Lower federal courts ruled that Mr. Goodman's suit could not go forward because Congress in enacting the ADA did not override Georgia's sovereign immunity to prisoner lawsuits under the 11th Amendment.
Under a controversial 1997 Supreme Court decision known as City of Boerne v. Flores, Congress can abrogate a state's sovereign immunity only when it satisfies the court that there is "congruence and proportionality" between a state's violation of the Fourteenth Amendment, which guarantees "equal protection of the laws," and the legal remedy created by Congress.

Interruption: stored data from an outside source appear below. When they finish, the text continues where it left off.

/-! Migration (R299 to R301). -/

/-- Copy n bytes and the poison marks of their lines from physical address a of unit u to address b of unit v, which ends the self-refresh
of both (R303). -/
def State.moveBytes (s0 : State) (u a v b n : Nat) : State :=
  let s := s0.touch u
  let src := s.store u
  let dst := s.store v
  let mem := (src.mem.filter (fun e => decide (a ≤ e.1) && decide (e.1 < a + n))).foldl
    (fun t e => wrByte t (e.1 - a + b) e.2) (wrZeros dst.mem b n)
  let marks := (src.poison.filter (fun l => decide (a ≤ 64 * l) && decide (64 * l < a + n))).map (fun l => l - a / 64 + b / 64)
  s.setStore v { dst with
    mem := mem
    poison := dst.poison.filter (fun l => !(decide (b ≤ 64 * l) && decide (64 * l < b + n))) ++ marks
    selfRefresh := false }

/-- The pairs of old and new units of a migration. -/
def State.migUnits (s : State) (m : Migration) : List (Nat × Nat) :=
  let pl := ePlacement (s.entryAt 0 m.index)
  (m.oldUnits pl).map (fun u => (u, m.newUnitFor pl u))

/-- Bytes of a migrating granule as a power of two. -/
def migShift (m : Migration) : Nat := granShift (decide (2 ^ 24 ≤ m.index))

/-- Copy the whole granule to the new frame (phase 2). -/
def State.migCopy (s : State) (m : Migration) : State :=
  (s.migUnits m).foldl (fun t p =>
    t.moveBytes p.1 (m.oldFrame * 2 ^ migShift m) p.2 (m.newFrame * 2 ^ migShift m) (2 ^ migShift m)) s

/-- Copy the dirty sub-blocks (phases 3 and 4). -/
def State.migRecopy (s : State) (m : Migration) : State :=
  (s.migUnits m).foldl (fun t p => m.dirty.foldl (fun t2 b =>
    let sh := subShift p.1
    t2.moveBytes p.1 (m.oldFrame * 2 ^ migShift m + b * 2 ^ sh) p.2 (m.newFrame * 2 ^ migShift m + b * 2 ^ sh) (2 ^ sh)) t) s

/-- Is the source, the new frame or the path between them dark (R301)? -/
def State.migDark (s : State) (m : Migration) : Bool :=
  (s.migUnits m).any (fun p =>
    let a := unitSite p.1
    let b := unitSite p.2
    ([a, b] ++ pathRegions a b).any (fun x => !(s.region x).up))

/-- Ticks of the migrations that began in the last second (section 7.10). -/
def State.recentMoves (s : State) : List Nat := s.hub.moves.filter (fun t => decide (s.tb.count < t + 48000))

/-- May a further granule begin to move under MigrationRateLimit (section 7.10)? -/
def State.moveRoom (s : State) : Bool := decide (s.recentMoves.length < s.reg (okey 0x5041 0))

/-- Ticks of the granules that drains began to move in the last second, which DrainRateLimit bounds (R335). -/
def State.recentDrains (s : State) : List Nat := s.hub.drains.filter (fun t => decide (s.tb.count < t + 48000))
def State.drainRoom (s : State) : Bool := decide (s.recentDrains.length < s.reg (okey 0x5111 0))

/-- May the hub begin to move granules of its own accord? Not in a freeze, and none between the command that enters retention and the end
of the wake (R305, R707). -/
def State.movesFree (s : State) : Bool := !s.halted && decide (s.reg (okey 0x9200 0) < 2)

/-- Begin a migration: phase 1 marks the entry in all replicas (Table 7-9). -/
def State.startMig (s : State) (i : Nat) (owner : MigOwner) (unit frame : Nat) : State :=
  let e := s.entryAt 0 i
  let m : Migration :=
    { index := i, owner := owner, oldUnit := if ePlacement e = 1 then eUnit e % 2 else eUnit e, oldFrame := eFrame e,
      newUnit := unit, newFrame := frame }
  let hub := match owner with
    | .drain _ => { s.hub with drains := s.recentDrains ++ [s.tb.count] }
    | _ => { s.hub with moves := s.recentMoves ++ [s.tb.count] }
  { s.reEntry i (fun v => setBit v 54 true) with migs := s.migs ++ [m], hub := hub }

/-- MIGRATION_ABANDON: the entry keeps its old frame with Migrating cleared and the new frame is released; held writes
land in the old frame (R301). -/
def State.abandonMig (s : State) (m : Migration) : State :=
  let s1 : State := { s.reEntry m.index (fun v => setBit v 54 false) with migs := s.migs.filter (fun x => decide (x.index ≠ m.index)) }
  (s1.releaseWrites m).bump (okey 0x5040 2)

/-- Granules of a MIGRATE in flight at once (section 7.10). -/
def migFlight : Nat := 64

/-- Start further granules of the running MIGRATE, in ascending order, up to 64 in flight (section 7.10). -/
def State.feedMigrate (s : State) : Nat → State
  | 0 => s
  | n + 1 =>
    match s.ledgerCmd with
    | none => s
    | some c =>
      match c.todo with
      | [] => s
      | (i, f) :: r =>
        if !s.moveRoom || decide (migFlight ≤ (s.migs.filter (fun m => decide (m.owner = .command c.port) && decide (m.phase < 6))).length) then s
        else
          let pl := ePlacement (s.entryAt 0 i)
          let u := eUnit (lTemplate c.words)
          ({ s with ledgerCmd := some { c with todo := r } }.startMig i (.command c.port) (if pl = 1 then u % 2 else u) f).feedMigrate n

U.S. Solicitor General Paul D. Clement said there was such a fit in applying the ADA to prison conditions. He reminded the justices that they ruled last year in a case, Tennessee v. Lane that a disabled criminal defendant could sue the state under the ADA because a county courthouse wasn't wheelchair-accessible.
But Gregory A. Castanias, a lawyer for Georgia, told the court that "this case is not anything like [the courthouse situation]. It doesn't involve an important civic right of access to court proceedings or voting booths."

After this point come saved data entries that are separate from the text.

/-- Send the WRITEs, the last 1,024 to a PUTF's flag's DestId counted, with StoreIndex from 0 upward (R444). -/
def State.sendWrites (s : State) (x : Orphan) : State × List Nat :=
  let src := s.xUnit x
  let fd := s.flagDest x
  let counts (d : Nat) : Bool := decide (iOp x.q.word = 2) && decide (d = fd)
  let ps := s.writePackets x
  let skip := (ps.filter (fun p => counts p.1)).length - 1024
  let step (st : (State × List Nat) × Nat) (p : Nat × (Nat × Nat) × List Byte) : (State × List Nat) × Nat :=
    let t := st.1.1.uncache (endpointOf p.1) p.2.1.1 p.2.1.2
    let c := counts p.1 && decide (skip ≤ st.2)
    ((t.send { source := src, seq := 0, dest := p.1, opcode := 2, multicast := s.multicasts x, space := spaceCode (s.xDst x).d.space,
               address := p.2.1.1, size := p.2.1.2, payload := p.2.2, phase := if c then x.q.phase else 0, counted := c,
               storeIndex := if c then st.2 - skip else 0 }, st.1.2 ++ [t.nextSeq src]),
      if counts p.1 then st.2 + 1 else st.2)
  (ps.foldl step ((s, []), 0)).1

/-- The payload of an atomic request (R459). -/
def atomicPayload (line : List Byte) : List Byte := line.take 16 ++ List.replicate 48 (0 : Byte)

/-- Send an atomic's request, unless its word lies in the own stack. -/
def State.sendAtomic (s : State) (x : Orphan) : State × List Nat :=
  let r := s.xRemote x
  match (s.destsAt x r x.q.dst r.eb).head? with
  | none => (s, [])
  | some d =>
    let t := s.uncache (endpointOf d) r.eb 8
    (t.send { source := s.xUnit x, seq := 0, dest := d, opcode := 4, space := spaceCode r.d.space, address := r.eb, size := 64,
              payload := atomicPayload (rdBytes (s.core (coreKey x.die x.core)).scratch (s.xLocal x).eb 64), aux := xAux x },
      [t.nextSeq (s.xUnit x)])

/-- Is a PUTF's flag an external one? -/
def State.flagOutside (s : State) (x : Orphan) : Bool := decide (iOp x.q.word = 2) && decide ((s.xFlag x).d.space = 5)

/-- Send the FLAG request of a PUTF (R443 to R445). -/
def State.sendFlag (s : State) (x : Orphan) : State × Nat :=
  let o := s.xFlag x
  let src := s.xUnit x
  let d := s.flagDest x
  let t := s.uncache (endpointOf d) o.eb 4
  ((t.send { source := src, seq := 0, dest := d, opcode := 3, space := spaceCode o.d.space, address := o.eb, size := 4,
             phase := x.q.phase, storeCount := s.countedStores x }).noteOnce x, t.nextSeq src)

/-- Does the flag of a PUTF to another endpoint leave now: its data goes out to an endpoint too, and every packet of it that is not a
counted store has been acknowledged (R445)? -/
def State.flagDue (s : State) (x : Orphan) : Bool :=
  s.flagOutside x && !x.q.landed && !x.q.held && decide ((s.xRemote x).d.space = 5) &&
  x.q.awaits.all (fun n => match s.request (s.xUnit x) n with
    | some r => r.counted || (match r.answer with | some a => decide (a.1 = 0) | none => false)
    | none => true)

/-- Send the requests of a transfer that leave its stack; the awaited Sequences, a flag's that travels with its counted stores among them
(R430, R445). -/
def State.sendXfer (s : State) (x : Orphan) : State × List Nat :=
  match iOp x.q.word with
  | 0 => s.sendReads x
  | 4 => s.sendAtomic x
  | 5 =>
    let (t, l) := s.sendReads x
    let (u, m) := t.sendWrites x
    (u, l ++ m)
  | _ => s.sendWrites x

/-! Start. -/

/-- Change the started instruction at a place of a unit of a core. -/
def State.amend (s : State) (k u pos : Nat) (f : QInstr → QInstr) : State :=
  match s.run k with
  | some r => s.setRun k (some (r.setActive u (modifyAt (r.active u) pos f)))
  | none => s

/-- The place of the transfer that a queue has started last. -/
def State.newest (s : State) (k u : Nat) : Nat := match s.run k with | some r => (r.active u).length - 1 | none => 0

/-- Record a hold (R211, Table 5-17, Table 9-12). -/
def State.countHold (s : State) : State := (s.bump (okey 0x4311 2)).bump (okey 0x6030 7)

/-- FlagPhase of a PUTF, taken at its start and advanced (R444); 0 of another transfer. -/
def State.takePhase (s : State) (x : Orphan) : State × Nat :=
  if iOp x.q.word = 2 then (s.nextPhase (s.xUnit x) (s.flagDest x), s.phase (s.xUnit x) (s.flagDest x)) else (s, 0)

Noting that Mr. Goodman had complained the prison television lounge wasn't accessible to wheelchairs, Mr. Castanias said: "That was never a constitutional right before the ADA."
Mr. Clement countered that the ADA required only "reasonable accommodation" to a disabled person's needs and that, in light of federal law and other Supreme Court decisions giving broads deference to prison administrators, the court could rule for Mr. Clement on his more serious claims without guaranteeing him a right to TV.
Mr. Clement and Samuel R. Bagenstos, Mr. Goodman's lawyer, told the court that prisoners should be allowed to sue states under the ADA because the Constitution itself imposes a requirement on prisons that they treat inmates humanely.
That argument moved Chief Justice Roberts to comment that Mr. Goodman and the Bush Administration seemed to be saying the ADA offered disabled prisoners "just a little bit extra" in addition to the protections of the Constitution. That conflicted, he suggested, with the impression the ADA made major changes in the law.
In 2001 the high court ruled 5-4 in an opinion by the late Justice Rehnquist that a state university couldn't be sued under the job-discrimination provisions of the ADA because Congress had not compiled a pervasive record of pervasive discrimination against the disabled by public employers.
But last year, in Tennessee v. Lane, a different 5-4 majority held that Congress had relied on "a long history of unequal treatment of disabled persons in the administration of the justice system." The only justice who was in the majority in both cases was Justice Sandra Day O'Connor.
If Judge Samuel A. Alito is confirmed in January as her successor, it is unlikely that Justice O'Connor will still be on the court when this case is decided.
That probably means the four other justices in the Tennessee v. Lane majority - Justices Stephen Breyer, David H. Souter, John Paul Stevens and Ruth Bader Ginsburg - would need the support of either Judge Alito or Chief Justice Roberts to uphold the right of prisoners to sue under the ADA.
Justice Breyer used his questions yesterday to suggest a middle ground on which the court might rule that disabled prisoners could sue "where there's a really serious problem."